### Aim of the task
Within the listing below, please copy exactly the lines between the line holding "emit (.setPower level)" and the line holding "encode .nop = [0x00#8]", inclusive.

####################

-- ==== Sys2Proof/Machine/Ops.lean ====
section
/-! DEFINITION. The named operations over the state: the register space (R22, R23), raising an error (the DFE's only
exception, R150, R161), emitting an event (R12, R74), the driver's drawn answer (R12, R137), the active address
(R106) and the applied power (R130). -/

namespace Sys2Proof.Machine

/-! ### The register space -/

/-- The register byte at an offset: the map of R22. -/
def regAt (off : Byte) : RegByte :=
  let a := off.toNat
  if a = 0x00 then .cmd
  else if a = 0x01 then .status
  else if a = 0x02 then .result
  else if a = 0x03 then .ctrl
  else if a = 0x04 then .pwrReq
  else if a = 0x05 then .pwrApplied
  else if a = 0x06 then .phase
  else if a = 0x07 then .cursor
  else if h : 0x08 ≤ a ∧ a < 0x0A then .count ⟨a - 0x08, by omega⟩
  else if a = 0x0A then .pid
  else if a = 0x0B then .plen
  else if a = 0x0C then .flen
  else if a = 0x0D then .serialLen
  else if h : 0x0E ≤ a ∧ a < 0x10 then .seed ⟨a - 0x0E, by omega⟩
  else if h : 0x10 ≤ a ∧ a < 0x14 then .fixedId ⟨a - 0x10, by omega⟩
  else if h : 0x14 ≤ a ∧ a < 0x19 then .addrIn ⟨a - 0x14, by omega⟩
  else if h : 0x19 ≤ a ∧ a < 0x1E then .actAddr ⟨a - 0x19, by omega⟩
  else if h : 0x1E ≤ a ∧ a < 0x23 then .idAddr ⟨a - 0x1E, by omega⟩
  else if h : 0x23 ≤ a ∧ a < 0x27 then .idChan ⟨a - 0x23, by omega⟩
  else if a = 0x27 then .capNumCh
  else if a = 0x28 then .capDefCh
  else if a = 0x29 then .capFlags
  else if h : 0x2C ≤ a ∧ a < 0x30 then .nextPeriod ⟨a - 0x2C, by omega⟩
  else if h : 0x30 ≤ a ∧ a < 0x40 then .serial ⟨a - 0x30, by omega⟩
  else if h : 0x40 ≤ a ∧ a < 0x4F then .payload ⟨a - 0x40, by omega⟩
  else if h : 0x50 ≤ a ∧ a < 0x70 then .frame ⟨a - 0x50, by omega⟩
  else if h : 0x70 ≤ a ∧ a < 0x84 then .chIn ⟨(a - 0x70) / 2, by omega⟩ ⟨(a - 0x70) % 2, by omega⟩
  else if h : 0x84 ≤ a ∧ a < 0x88 then .prngState ⟨a - 0x84, by omega⟩
  else .reserved

/-- The offset of a register byte (R22); `reserved` stands for many offsets and answers the first of them. -/
def offsetOf : RegByte → Byte
  | .cmd => 0x00#8
  | .status => 0x01#8
  | .result => 0x02#8
  | .ctrl => 0x03#8
  | .pwrReq => 0x04#8
  | .pwrApplied => 0x05#8
  | .phase => 0x06#8
  | .cursor => 0x07#8
  | .count b => 0x08#8 + BitVec.ofNat 8 b
  | .pid => 0x0A#8
  | .plen => 0x0B#8
  | .flen => 0x0C#8
  | .serialLen => 0x0D#8
  | .seed b => 0x0E#8 + BitVec.ofNat 8 b
  | .fixedId b => 0x10#8 + BitVec.ofNat 8 b
  | .addrIn i => 0x14#8 + BitVec.ofNat 8 i
  | .actAddr i => 0x19#8 + BitVec.ofNat 8 i
  | .idAddr i => 0x1E#8 + BitVec.ofNat 8 i
  | .idChan i => 0x23#8 + BitVec.ofNat 8 i
  | .capNumCh => 0x27#8
  | .capDefCh => 0x28#8
  | .capFlags => 0x29#8
  | .nextPeriod b => 0x2C#8 + BitVec.ofNat 8 b
  | .serial i => 0x30#8 + BitVec.ofNat 8 i
  | .payload i => 0x40#8 + BitVec.ofNat 8 i
  | .frame i => 0x50#8 + BitVec.ofNat 8 i
  | .chIn k b => 0x70#8 + BitVec.ofNat 8 (2 * k + b)
  | .prngState b => 0x84#8 + BitVec.ofNat 8 b
  | .reserved => 0x2A#8

/-- The access kind of a register byte (R22). -/
def accessOf : RegByte → Access
  | .cmd => .wo
  | .status => .w1c
  | .serialLen => .warl
  | .ctrl | .pwrReq | .plen | .fixedId _ | .addrIn _ | .serial _ | .payload _ | .chIn _ _ => .rw
  | .result | .pwrApplied | .phase | .cursor | .count _ | .pid | .flen | .seed _ | .actAddr _ | .idAddr _
  | .idChan _ | .capNumCh | .capDefCh | .capFlags | .nextPeriod _ | .frame _ | .prngState _ => .ro
  | .reserved => .razWi

/-- The byte `PHASE` reads as (R30). -/
def phaseByte : Phase → Byte
  | .idle => 0x00#8
  | .binding => 0x01#8
  | .live => 0x02#8

/-- The byte `RESULT` reads as (R26). -/
def resultByte : ResetOutcome → Byte
  | .none => 0x00#8
  | .succeeded => 0x01#8
  | .failed => 0xFF#8

/-- The byte a register byte reads as (R23 to R51). -/
def readReg (s : State) : RegByte → Byte
  | .cmd => 0x00#8
  | .status => s.status.setWidth 8
  | .result => resultByte s.result
  | .ctrl => s.ctrl.setWidth 8
  | .pwrReq => s.pwrReq.setWidth 8
  | .pwrApplied => s.pwrApplied.setWidth 8
  | .phase => phaseByte s.phase
  | .cursor => s.cursor.setWidth 8
  | .count b => getByte s.count b
  | .pid => s.pid.setWidth 8
  | .plen => s.plen.setWidth 8
  | .flen => s.flen.setWidth 8
  | .serialLen => BitVec.ofNat 8 s.serialLen
  | .seed b => getByte s.seed b
  | .fixedId b => getByte s.fixedId b
  | .addrIn i => s.addrIn[i]
  | .actAddr i => s.actAddr[i]
  | .idAddr i => s.idAddr[i]
  | .idChan i => s.idChan[i]
  | .capNumCh => capNumCh
  | .capDefCh => capDefCh
  | .capFlags => capFlags
  | .nextPeriod b => getByte s.nextPeriod b
  | .serial i => s.serial[i]
  | .payload i => s.payload[i]
  | .frame i => s.frame[i]
  | .chIn k b => getByte s.chIn[k] b
  | .prngState b => getByte s.prngState b
  | .reserved => 0x00#8

/-- What a host write of v stores (R23): RW stores the live bits, R/W1C clears, WARL stores `min(v, 16)` (R36), RO and
reserved bytes ignore it (R51). A write to `CMD` stores nothing: it issues a command (`issue` of Machine/Bus.lean). -/
def writeReg (r : RegByte) (v : Byte) (s : State) : State :=
  match r with
  | .status => { s with status := writeOneToClear v s.status }
  | .ctrl => { s with ctrl := v.setWidth 2 }
  | .pwrReq => { s with pwrReq := v.setWidth 3 }
  | .plen => { s with plen := v.setWidth 6 }
  | .serialLen => { s with serialLen := ⟨min v.toNat 16, by omega⟩ }
  | .fixedId b => { s with fixedId := setByte s.fixedId b v }
  | .addrIn i => { s with addrIn := s.addrIn.set i v }
  | .serial i => { s with serial := s.serial.set i v }
  | .payload i => { s with payload := s.payload.set i v }
  | .chIn k b => { s with chIn := s.chIn.set k (setByte s.chIn[k] b v) }
  | .cmd | .result | .pwrApplied | .phase | .cursor | .count _ | .pid | .flen | .seed _ | .actAddr _ | .idAddr _
  | .idChan _ | .capNumCh | .capDefCh | .capFlags | .nextPeriod _ | .frame _ | .prngState _ | .reserved => s

/-- `MemRead(off, 1)` (R11). -/
def memRead (s : State) (off : Byte) : Byte := readReg s (regAt off)

/-- What `MemWrite(off, 1, v)` stores (R11), for every offset but `CMD`'s. -/
def memWrite (off v : Byte) (s : State) : State := writeReg (regAt off) v s

/-! ### The register space as a cell list -/

/-- What an offset that a cell list does not name reads as. -/
def unlistedByte : Byte := 0x00#8

/-- The register space as (offset, byte) cells in canonical form: offsets rising, no cell equal to `unlistedByte`
(log 10). -/
def memory (s : State) : List Host.Cell :=
  (List.range 256).filterMap fun a =>
    if memRead s (BitVec.ofNat 8 a) = unlistedByte then none else some (a, memRead s (BitVec.ofNat 8 a))

/-- The byte a cell list holds at an address. -/
def cellByte (a : Nat) : List Host.Cell → Byte
  | [] => unlistedByte
  | (b, v) :: rest => if b = a then v else cellByte a rest

/-- The canonical form of a cell list of the register space: addresses strictly rising and below 256, no cell equal to
what an unlisted address reads as. -/
def Memory.wf : List Host.Cell → Bool
  | [] => true
  | [(a, v)] => decide (a < 256 ∧ v ≠ unlistedByte)
  | (a, v) :: (b, w) :: rest => decide (a < b ∧ v ≠ unlistedByte) && Memory.wf ((b, w) :: rest)

/-! ### Errors, events, the drawn answer -/

/-- `raise ERR`: set the STATUS bit of the condition and make no other change (R12, R150). The one way a command meets
an exception; the DFE saves nothing, enters no handler and returns from nothing (R161, R162). -/
def raise (b : StatusBit) (s : State) : State := { s with status := setStatusBit b s.status }

/-- `STATUS.BIND_DONE <- 1` (R124). -/
def setBindDone (s : State) : State := { s with status := setStatusBit .bindDone s.status }

/-- `STATUS.BIND_DONE <- 0` (R118). -/
def clearBindDone (s : State) : State := { s with status := clearStatusBit .bindDone s.status }

/-- The agent an event is addressed to (R135). -/
def eventAgent : Event → Agent
  | .radioInit | .radioReset | .setChannel _ | .setPower _ | .writePayload _ => .driver
  | .schedStart _ | .schedStop | .tickDone _ => .scheduler
  | .bindState _ => .observer

/-- The scheduler's state after an event (R145). -/
def schedulerAfter (e : Event) (sc : Scheduler) : Scheduler :=
  match e with
  | .schedStart d => .armed d
  | .tickDone p => .armed p
  | .schedStop => .stopped
  | .radioInit | .radioReset | .setChannel _ | .setPower _ | .writePayload _ | .bindState _ => sc

/-- The scheduler's state after it has issued a TICK: one TICK per armed state (R145); a TICK it issues in another
state "is not prevented by the bus" and leaves it as it is. -/
def schedulerIssues : Scheduler → Scheduler
  | .armed _ => .waiting
  | .stopped => .stopped
  | .waiting => .waiting

/-- `emit EV`: append the event to the output stream (R12, R74) and deliver it to the scheduler (R145; log 5). -/
def emit (e : Event) (s : State) : State :=
  { s with events := s.events ++ [e], sched := schedulerAfter e s.sched }

/-- The events of a stream addressed to one agent, in stream order (R74). -/
def eventsFor (a : Agent) (es : List Event) : List Event := es.filter fun e => eventAgent e == a

/-- `draw ok : Bool`: the driver's next answer, a free value (R12, R137; log 2). -/
def drawnAnswer (s : State) : Bool := Config.driverAnswer s.drawIndex

/-- The answer is one of the run's drawn answers (R149), and the next draw is another one. -/
def recordAnswer (ok : Bool) (s : State) : State :=
  { s with answers := s.answers ++ [ok], drawIndex := s.drawIndex + 1 }

/-! ### The active address and the applied power -/

/-- `SetActiveAddress(a)`, the only writer of `ACT_ADDR` and `SEED` (R106). -/
def setActiveAddress (a : Vector Byte 5) (s : State) : State := { s with actAddr := a, seed := crcSeed a }

/-- `min(PWR_REQ.LEVEL, PWR_CEIL)` (R130). -/
def clampedPower (s : State) : BitVec 3 := if s.pwrReq ≤ s.params.pwrCeil then s.pwrReq else s.params.pwrCeil

/-- Write `PWR_APPLIED` and emit `SET_POWER` with the level just written (R139). -/
def applyPower (level : BitVec 3) (s : State) : State :=
  emit (.setPower level) { s with pwrApplied := level }

end Sys2Proof.Machine
end

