-- ==== Sys2Proof/Machine/Interface.lean ====
section
/-! DEFINITION. The no-op command of the external interface (43_interface.md). -/

namespace Sys2Proof.Machine

/-- `NOP`: no register changes and no event is emitted, in every phase (R133). -/
def execNop (s : State) : Host.Outcome State Fault Refusal := .next s

end Sys2Proof.Machine
end

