-- ==== Sys2Proof/Certificates/Slice0/Obligations.lean ====
section
/-! DEFINITION. The statements for the provers. Inputs stand in the list `inputs` by log 3, and the driver's answer is
the free value of log 2, wherever a statement speaks of them. -/

open Sys2Proof Sys2Proof.Machine

/-! ### Commands: results, frames and completion -/

/-- R133: NOP is the code 0x00 and completes with the same state, in every phase. -/
def Obligations.NopChangesNothing : Prop :=
  encode .nop = [0x00#8] ∧ ∀ s : State, exec .nop s = .next s

/-- R118: INIT is the code 0x01 and completes in every state, with the registers and the four events of its
pseudocode; everything `startedState` does not name is unchanged, but for the scheduler agent's own state, which
`SchedulerFollowsEvents` states. -/
def Obligations.InitStartsSession : Prop :=
  encode .init = [0x01#8] ∧
    ∀ s : State, ∃ t, exec .init s = .next t ∧ t = { startedState s with sched := t.sched }

/-- R119: REBIND is the code 0x02 and has exactly the effect of INIT. -/
def Obligations.RebindStartsSessionAnew : Prop :=
  encode .rebind = [0x02#8] ∧
    ∀ s : State, ∃ t, exec .rebind s = .next t ∧ exec .init s = .next t ∧
      t = { startedState s with sched := t.sched }

/-- R120: DEINIT is the code 0x03 and completes in every state: Idle, no hint, SCHED_STOP then RADIO_RESET, and RESULT
from the driver's answer, whichever it is, read at 0x02 as 0x01 or 0xFF; a TICK after it is ignored. Everything else
is unchanged but for the scheduler agent's own state (`SchedulerFollowsEvents`) and the model's draw counter (log 2). Which answer it is,
`DeinitRecordsTheDrawnAnswer` states. -/
def Obligations.DeinitStopsSession : Prop :=
  encode .deinit = [0x03#8] ∧
    ∀ s : State, ∃ (t : State) (ok : Bool), exec .deinit s = .next t ∧
      t = { s with
        phase := .idle
        nextPeriod := 0
        events := s.events ++ [.schedStop, .radioReset]
        answers := s.answers ++ [ok]
        result := if ok then .succeeded else .failed
        sched := t.sched
        drawIndex := t.drawIndex } ∧
      memRead t 0x02#8 = (if ok then 0x01#8 else 0xFF#8) ∧
      exec .tick t = .next { t with status := t.status ||| 0b01000#5 }

/-- What RADIO_RESET answers, in the model's terms (log 2): DEINIT draws the free value at the draw counter, whichever of
the two it is, records it among the answers and as RESULT, and moves the counter by one, so that no draw repeats; no
other command draws (60_exceptions.md section 2). That the answer is a value at a counter is the model's choice. -/
def Obligations.DeinitRecordsTheDrawnAnswer : Prop :=
  (∀ s : State, ∃ t, exec .deinit s = .next t ∧
    t.answers = s.answers ++ [Config.driverAnswer s.drawIndex] ∧
    t.result = (if Config.driverAnswer s.drawIndex then .succeeded else .failed) ∧
    memRead t 0x02#8 = (if Config.driverAnswer s.drawIndex then 0x01#8 else 0xFF#8) ∧
    t.drawIndex = s.drawIndex + 1) ∧
  ∀ (i : Instr) (s t : State), i ≠ .deinit → exec i s = .next t → t.drawIndex = s.drawIndex ∧ t.answers = s.answers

####################

### Completed exercise
  emit (.setPower level) { s with pwrApplied := level }

end Sys2Proof.Machine
end

-- ==== Sys2Proof/Machine/Interface.lean ====
section
/-! DEFINITION. The no-op command of the external interface (43_interface.md). -/

namespace Sys2Proof.Machine

/-- `NOP`: no register changes and no event is emitted, in every phase (R133). -/
def execNop (s : State) : Host.Outcome State Fault Refusal := .next s

end Sys2Proof.Machine
end

-- ==== Sys2Proof/Certificates/Slice0/Obligations.lean ====
section
/-! DEFINITION. The statements for the provers. Inputs stand in the list `inputs` by log 3, and the driver's answer is
the free value of log 2, wherever a statement speaks of them. -/

open Sys2Proof Sys2Proof.Machine

/-! ### Commands: results, frames and completion -/

/-- R133: NOP is the code 0x00 and completes with the same state, in every phase. -/
def Obligations.NopChangesNothing : Prop :=
  encode .nop = [0x00#8] ∧ ∀ s : State, exec .nop s = .next s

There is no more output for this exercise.